#### Goal of the exercise
Below are the records; copy each line in which "wide" occurs.

Data entries
-- ==== Sys2Proof/WellFormed.lean ====
section
/-! DEFINITION. Which commands are well formed: a master is one of the six of R50, an access 1 to 16 bytes wide, a CAN controller or a port one of two, a
loop slot one of eight, a launch trigger one of four, an address and a value 32 bits wide. -/

namespace Sys2Proof

/-- The operands of a command lie in the ranges that the spec gives them. -/
def Instr.wf (i : Instr) : Bool :=
  match i with
  | .registerWrite master addr width value => decide (master < 6) && decide (addr < 2 ^ 32) && decide (width ∈ [1, 2, 4, 8, 16]) && decide (value < 2 ^ 32)
  | .ownerWrite master _ value => decide (master < 6) && decide (value < 2 ^ 32)
  | .lockWrite master _ _ => decide (master < 6)
  | .lockKeyExpiry _ => true
  | .readClear master addr width => decide (master < 6) && decide (addr < 2 ^ 32) && decide (width ∈ [1, 2, 4, 8, 16])
  | .lowWordRead master addr width => decide (master < 6) && decide (addr < 2 ^ 32) && decide (width ∈ [1, 2, 4, 8, 16])
  | .vraOpen port _ _ _ => decide (port < 2)
  | .vraRead port _ _ _ => decide (port < 2)
  | .vraWrite port _ _ _ => decide (port < 2)
  | .vraWriteMask port _ _ _ => decide (port < 2)
  | .vraClose port _ _ _ => decide (port < 2)
  | .vraIdleTimeout _ => true
  | .vraSourceBlockEnd _ => true
  | .vraCtlWrite master value => decide (master < 6) && decide (value < 2 ^ 32)
  | .uartRd _ => true
  | .uartWr _ _ => true
  | .modeRequest master value => decide (master < 6) && decide (value < 2 ^ 32)
  | .transTimeout => true
  | .stopLimitExpiry => true
  | .latchClr master value => decide (master < 6) && decide (value < 2 ^ 32)
  | .wake _ => true
  | .wakeTimerExpiry => true
  | .wakeOscCheck _ => true
  | .pllUnlock => true
  | .clkMonWindow _ _ => true
  | .rootDrift => true
  | .wdgKick master value => decide (master < 6) && decide (value < 2 ^ 32)
  | .wdgExpiry => true
  | .powerOn => true
  | .supplyLoss => true
  | .resetNAssert => true
  | .resetNRelease => true
  | .resetRelease _ => true
  | .pllLockRetry _ => true
  | .svcDebouncedClose => true
  | .svcDebouncedOpen _ => true
  | .svcStuck => true
  | .restartWarm master => decide (master < 6)
  | .restartCold master => decide (master < 6)
  | .addrSet master value => decide (master < 6) && decide (value < 2 ^ 32)
  | .offer can _ => decide (can < 2)
  | .clearAddr can _ _ => decide (can < 2)
  | .endWalk can => decide (can < 2)
  | .taken can _ _ _ _ _ => decide (can < 2)
  | .takenTimeout => true
  | .addrInChange _ => true
  | .roleSelSample _ => true
  | .gpioChange _ _ => true
  | .chainLinkUp port => decide (port < 2)
  | .chainLinkLost port => decide (port < 2)
  | .trigLaunch => true
  | .collectLaunch _ => true
  | .slotArrival _ => true
  | .sweepDeadline _ _ => true
  | .nodeUnheard _ => true
  | .alarmRx port _ _ _ _ => decide (port < 2)
  | .nodeAlarmRelease _ => true
  | .staleMaster _ => true
  | .fwd _ => true
  | .relay _ _ _ _ => true
  | .dlyEcho _ _ port _ _ _ => decide (port < 2)
  | .dlyTimeout _ => true
  | .dlyPeriod => true
  | .dlyNow master => decide (master < 6)
  | .enumStart master => decide (master < 6)
  | .rejoinPos master _ => decide (master < 6)
  | .enumReturn _ => true
  | .enumTimeout => true
  | .enumDone _ => true
  | .sweepRejoin master => decide (master < 6)
  | .nregRead master _ _ => decide (master < 6)
  | .nregWrite master _ _ value => decide (master < 6) && decide (value < 2 ^ 32)
  | .nregReply _ _ value _ => decide (value < 2 ^ 32)
  | .nregTimeout => true
  | .owtLaunch => true
  | .owtPeriodic => true
  | .owtNow master => decide (master < 6)
  | .owtDeadline => true
  | .suspectClr master _ => decide (master < 6)
  | .suspectClrDecision _ => true
  | .compReadback _ _ => true
  | .floopAbsent _ => true
  | .bleedLaunch _ => true
  | .planCommit master => decide (master < 6)
  | .planClear master => decide (master < 6)
  | .votedSample _ => true
  | .hvLost => true
  | .chReadmitted _ => true
  | .offsetCalStart => true
  | .offsetCalEnd _ => true
  | .imdDone _ _ _ => true
  | .imdConnFault => true
  | .imdStart master => decide (master < 6)
  | .imdHolderStart => true
  | .chgClr master value => decide (master < 6) && decide (value < 2 ^ 32)
  | .chgStore => true
  | .estDone => true
  | .estShadowWrite => true
  | .capSet master value => decide (master < 6) && decide (value < 2 ^ 32)
  | .anchorReq master => decide (master < 6)
  | .anchorCancel master => decide (master < 6)
  | .anchorRampTimeout => true
  | .noAnchor => true
  | .cellViewWrite master value => decide (master < 6) && decide (value < 2 ^ 32)
  | .holdExpired => true
  | .assayStart master => decide (master < 6)
  | .assayAbort master => decide (master < 6)
  | .perturbRiseEnd => true
  | .binSpanEnd => true
  | .metricsDone => true
  | .tempEstimate => true
  | .tcalClr master value => decide (master < 6) && decide (value < 2 ^ 32)
  | .tcal _ _ => true
  | .perturbZero => true
  | .loopCfgWrite master _ value => decide (master < 6) && decide (value < 2 ^ 32)
  | .loopModeWrite master _ => decide (master < 6)
  | .loopSwap master _ => decide (master < 6)
  | .loopResume master => decide (master < 6)
  | .thermalSlotSample slot => decide (slot < 8)
  | .feedbackStale slot => decide (slot < 8)
  | .thermalHoldExpiry slot => decide (slot < 8)
  | .profileStep => true
  | .profTargetWrite master value => decide (master < 6) && decide (value < 2 ^ 32)
  | .profLimitWrite master _ value => decide (master < 6) && decide (value < 2 ^ 32)
  | .tinSample _ => true
  | .tachEval _ _ _ => true
  | .fanStall fan => decide (fan < 2)
  | .flowLow => true
  | .status _ => true
  | .driveLinkUp => true
  | .driveLinkLost => true
  | .statusTimeout => true
  | .renewSend => true
  | .watchSend => true
  | .claimRepeat => true
  | .pwmEnable => true
  | .driveEnChange line _ => decide (line < 2)
  | .driveEnTest _ _ => true
  | .fbSample _ _ _ => true
  | .contStepTimeout => true
  | .preTimeout => true
  | .gatesTimeout => true
  | .fbDisagree => true
  | .contUnexpected => true
  | .fbTestGap _ => true
  | .curReduceRepeat => true
  | .curReduceDeadline => true
  | .connectAck can _ => decide (can < 2)
  | .connectTimeout => true
  | .lockstep => true
  | .lockstepResetHold => true
  | .marginSelftest _ => true
  | .cfgCrcCheck => true
  | .fsRampDeadline => true
  | .fsNoRampFallback => true
  | .stopReq _ => true
  | .stopReqTimeout => true
  | .ellipsisExpiry => true
  | .sioSample _ _ => true
  | .heartbeatSend => true
  | .heartbeat _ => true
  | .hbPulse _ _ => true
  | .hbPathLost _ => true
  | .partnerLost => true
  | .claimSend => true
  | .pairClaim master => decide (master < 6)
  | .claimTimeout => true
  | .mirrorSend => true
  | .mirror _ => true
  | .mirrorStale => true
  | .cfgDiffer => true
  | .resyncReq _ => true
  | .modeReq _ _ _ => true
  | .modeResult _ _ _ _ => true
  | .modeReqTimeout => true
  | .swapDue => true
  | .swapNow master => decide (master < 6)
  | .swapOverdue => true
  | .swapOffer _ => true
  | .swapAccept _ => true
  | .swapDecline _ => true
  | .swapHoldoffEnd => true
  | .swapGrantTimeout => true
  | .latentClr master value => decide (master < 6) && decide (value < 2 ^ 32)
  | .cycleBoundary _ => true
  | .entryReturn _ => true
  | .cycleDeadline _ => true
  | .retainCommit => true
  | .note _ => true
  | .shadowNow => true
  | .wait addr _ _ => decide (addr < 2 ^ 32)
  | .waitTimeout => true
  | .coreTrap _ _ => true
  | .ebreak _ => true
  | .serviceTrap _ _ _ => true
  | .serviceRestart => true
  | .cycRun master _ => decide (master < 6)
  | .cycStop master => decide (master < 6)
  | .cycHold master => decide (master < 6)
  | .cycStep master => decide (master < 6)
  | .holdLimit => true
  | .initTimeout => true
  | .progShadow => true
  | .shadowSealed => true
  | .retainStore => true
  | .tmrInWrite master slot _ => decide (master < 6) && decide (slot < 8)
  | .tmrPtWrite master slot value => decide (master < 6) && decide (slot < 8) && decide (value < 2 ^ 32)
  | .tmrExpiry slot => decide (slot < 8)
  | .eventGrant => true
  | .record => true
  | .cursorWrite master value => decide (master < 6) && decide (value < 2 ^ 32)
  | .cursorReady => true
  | .freezeExpired => true
  | .sync _ => true
  | .followUp _ => true
  | .announce _ => true
  | .pdelayReq _ => true
  | .pdelayResp _ => true
  | .pdelayReqSend port => decide (port < 2)
  | .syncLoss => true
  | .announceTimeout => true
  | .stepNs master value => decide (master < 6) && decide (value < 2 ^ 32)
  | .launchTrig trig => decide (trig < 4)
  | .trigPulseEnd trig => decide (trig < 4)
  | .compatLoad master value => decide (master < 6) && decide (value < 2 ^ 32)
  | .txbReq can master value => decide (can < 2) && decide (master < 6) && decide (value < 2 ^ 32)
  | .txbCancel can master value => decide (can < 2) && decide (master < 6) && decide (value < 2 ^ 32)
  | .canLaunchDue can _ => decide (can < 2)
  | .canLateWindow can _ => decide (can < 2)
  | .txDone can _ _ => decide (can < 2)
  | .canRxFrame can _ => decide (can < 2)
  | .canBusError can _ _ _ _ _ => decide (can < 2)
  | .recover can master => decide (can < 2) && decide (master < 6)
  | .busOn can => decide (can < 2)
  | .canModeWrite can master _ => decide (can < 2) && decide (master < 6)
  | .canPeriodicDue _ _ => true
  | .trefSend can => decide (can < 2)
  | .trefLost can => decide (can < 2)
  | .rxqAck can master value => decide (can < 2) && decide (master < 6) && decide (value < 2 ^ 32)
  | .rxqHeadRead can master _ _ => decide (can < 2) && decide (master < 6)
  | .rxqLockExpiry can _ => decide (can < 2)
  | .filterCommit master _ _ => decide (master < 6)
  | .ethLinkChange port _ _ _ => decide (port < 2)
  | .ethRxFrame port _ => decide (port < 2)
  | .plantDatagram port _ => decide (port < 2)
  | .arpRequest port _ _ _ _ => decide (port < 2)
  | .icmpEcho port _ _ => decide (port < 2)
  | .txTailWrite port master value => decide (port < 2) && decide (master < 6) && decide (value < 2 ^ 32)
  | .rxTailWrite port master value => decide (port < 2) && decide (master < 6) && decide (value < 2 ^ 32)
  | .ethTxDone port _ => decide (port < 2)
  | .macAge _ => true
  | .plnkFrame _ => true
  | .plnkLinkDown _ => true
  | .plnkLinkUp => true
  | .twbIdentRead _ _ _ => true
  | .twbModeRead _ _ _ => true
  | .twbHoursRead _ _ _ => true
  | .twbAddrRead _ _ _ => true
  | .twbPointerWrite _ addr _ => decide (addr < 2 ^ 32)
  | .twbPointerRead _ _ _ => true
  | .twbFixedPointerRead _ _ _ => true
  | .twbProtoErr => true
  | .twbTgtTimeout => true
  | .twbQuickWrite master _ => decide (master < 6)
  | .twbQuickRead master _ => decide (master < 6)
  | .twbSendByte master _ => decide (master < 6)
  | .twbReceiveByte master _ => decide (master < 6)
  | .twbWriteByte master _ => decide (master < 6)
  | .twbReadByte master _ => decide (master < 6)
  | .twbWriteWord master _ => decide (master < 6)
  | .twbReadWord master _ => decide (master < 6)
  | .twbProcessCall master _ => decide (master < 6)
  | .twbBlockWrite master _ => decide (master < 6)
  | .twbBlockRead master _ => decide (master < 6)
  | .twbBlockWriteBlockRead master _ => decide (master < 6)
  | .twbFixedWrite master _ => decide (master < 6)
  | .twbFixedRead master _ => decide (master < 6)
  | .twbCancel master => decide (master < 6)
  | .twbBusFree => true
  | .cDone _ => true
  | .arbLost _ => true
  | .twbCTimeout => true
  | .busStuck _ => true
  | .updBegin master => decide (master < 6)
  | .updData master value => decide (master < 6) && decide (value < 2 ^ 32)
  | .headerCheckDone _ => true
  | .payloadVerified _ => true
  | .updAbort master => decide (master < 6)
  | .updArm master value => decide (master < 6) && decide (value < 2 ^ 32)
  | .updRevert master value => decide (master < 6) && decide (value < 2 ^ 32)
  | .activateAtDue => true
  | .keyRevoke master value => decide (master < 6) && decide (value < 2 ^ 32)
  | .nfwResult _ _ => true
  | .nfwBusyTimeout => true
  | .nodeRejoinTimeout => true
  | .loadStatus _ _ _ => true
  | .loadResend => true
  | .loadTimeout => true
  | .tonePresent _ => true
  | .chassisLoopClosed => true
  | .ethLaunchDue port => decide (port < 2)
  | .syncSend port => decide (port < 2)
  | .swapDriveTimeout => true
  | .eccCorrected => true

end Sys2Proof
end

#### Solution to this task
/-! DEFINITION. Which commands are well formed: a master is one of the six of R50, an access 1 to 16 bytes wide, a CAN controller or a port one of two, a
loop slot one of eight, a launch trigger one of four, an address and a value 32 bits wide. -/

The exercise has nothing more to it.